To accomplish this, I combined string values from three columns into one and into a new column. I also dropped unnessacary values, eventually merging with the neighborhood dataset based on the neighborhood names. I also used functions to create multiple bar graphs, line graphs, and scatterplots. Eventually, ending it off with two foilum maps that generally views the impact of pollution and health cases in New York City.
This dataset consists of air pollutants and health cases related to the pollutants. Also, contain the locations, measurements, and time intervals of each pollutant/health cases. I eventually use this dataset to merge with the NYC UNF 42 dataset.
This dataset contains all 42 neighborhoods of New York City. It also contains boroughs and locations. I also used the geojson file from this website for the foilum maps.
import warnings
from IPython.display import Image
import pandas as pd
import seaborn as sns
import geopandas as gpd
import folium
import matplotlib.pyplot as plt
%matplotlib inline
from google.colab import files
warnings.filterwarnings('ignore')
uploaded = files.upload()
airquality = pd.read_csv("Air_Quality.csv")
airquality
The Name column from the air quality dataset is made up of air pollutants names as well as health stats that are attributtal from the pollutants. The health stats deserve their own columns as we will be comparing them. Also, we won't be needing the traffic density as it only measures distance traveled of vehicles within the area. It could be used when we anaylze the data throughout the visualizations as it can possibly be the cause. There are no measures for health related data for the time interval for 2005-2007 so we remove it from our data. Also, we want to create a foilum map and we would want to exclude citywide data and boroughs, etc as it is too general. This only leaves UNF42 as we would only want to view neighborhoods.
#This removes rows containing 'Traffic Density', year intervals '2005-2007', and keeps rows contain geo type of UHF42.
airquality = airquality[~airquality['Name'].str.startswith('Traffic Density')]
airquality = airquality[~airquality['Time Period'].str.contains('2005-2007')]

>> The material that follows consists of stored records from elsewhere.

-- ==== Sys2Proof/Machine/Dio.lean ====
section
/-!
DEFINITION. Digital I/O (chapter "Digital I/O and Current Loops"): input channels and their edges, output stages with their
diagnostics and off periods, and the group supplies.
-/
namespace Sys2Proof.Machine

/-! ### Groups and holds -/

/-- The DIO group of a DI channel, and of a DO channel (Table 14.1). -/
def diGrp (c : Fin 32) : Fin 4 := if c.val < 16 then 0 else 1
def doGrp (c : Fin 32) : Fin 4 := if c.val < 16 then 2 else 3

def setGrp (s : State) (g : Fin 4) (x : DioGrp) : State := { s with io := { s.io with grp := s.io.grp.set g x } }
def setDo (s : State) (c : Fin 32) (x : DoCh) : State := { s with io := { s.io with dout := s.io.dout.set c x } }
def setDi (s : State) (c : Fin 32) (x : DiCh) : State := { s with io := { s.io with di := s.io.di.set c x } }

def doPp (s : State) (c : Fin 32) : Bool := flag s (Reg.DIO_CH_CFG (32 + c)) Reg.DIO_CH_CFG_mode
def doParalleled (s : State) (c : Fin 32) : Bool := flag s (Reg.DIO_CH_CFG (32 + c)) Reg.DIO_CH_CFG_paralleled

/-- PAR_OFF holds a paralleled channel off from an OR on while the module is not owner and while it is isolated (R353, R269). -/
def parOff (s : State) : Bool := s.parHeld

/-- Local outputs are off by the module state (Table 3.3), except that outputs stand as released up to the OR after a handover or STOP. -/
def outOff (s : State) : Bool := s.mode.outputsOff && !s.untilOr

/-- A cause of R349 holds a DO channel off. -/
def doHeldOff (s : State) (c : Fin 32) : Bool :=
  let x := s.io.dout[c]
  let g := s.io.grp[doGrp c]
  outOff s || (doParalleled s c && parOff s) || g.undervolt || g.ovl || g.latched || g.awaitOr ||
    x.ovlUntil.isSome || x.otUntil.isSome || x.isoLost

/-- What the output stage of a DO channel drives: the commanded value or a pulse, unless it is held off (R349). -/
def doDrive (s : State) (c : Fin 32) : Bool :=
  !doHeldOff s c && (s.io.dout[c].cmd || s.io.dout[c].pulseEnd.isSome)

/-- OPEN_WIRE and EXT_DRIVE are not judged on a paralleled channel nor while the group is UNDERVOLT (R348). -/
def extJudged (s : State) (c : Fin 32) : Bool := !doParalleled s c && !s.io.grp[doGrp c].undervolt

/-- OPEN_WIRE is judged with ow_en on a channel that is driven on (Table 14.4). -/
def owJudged (s : State) (c : Fin 32) : Bool :=
  extJudged s c && flag s (Reg.DIO_CH_CFG (32 + c)) Reg.DIO_CH_CFG_ow_en && s.io.dout[c].stage

/-- A PP channel drives its low side: commanded off and not held off (R352, Table 14.4). -/
def lowSide (s : State) (c : Fin 32) : Bool := doPp s c && !doHeldOff s c && !doDrive s c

airquality = airquality[airquality['Geo Type Name'] == 'UHF42'].reset_index()
airquality
As seen in the dataset, there are columns that contain the name, time period, and measure of the pollutant/health cases. In order to get the specific values, the best way would be to combine the strings of each column so later on we can make columns containing those specific measurements within the specific time period, measurement, and pollutant/health cases.
#This adds the strings from three columns together removing any unnessecary punctuation
airquality['Air Pollutant'] = (airquality['Name']
+ ' ' + airquality['Time Period']
+ ' ' + airquality['Measure']).str\
.replace(',', '')\
.replace('-', '')\
.replace(' ', '_')\
airquality.head()
From the air quality dataset, we see that the Message feature isn't going to be needed especially when all it consists of is NaN values.
#Drops the message column
airquality.drop('Message', axis=1, inplace=True)
The New York City UNF 42 dataset is imported containing the 42 neighborhoods of New York.
uploaded = files.upload()
UNF = pd.read_csv('uhf_42_dohmh_2009.csv').dropna()
UNF
The neighborhoods of New York City will play an important part when displaying the maps.
UNF = UNF.set_index('uhf_neigh')
UNF
#The geo place names are grouped as keys in a Pretty Dictionary where the keys containing the 42 neighborhoods will be used.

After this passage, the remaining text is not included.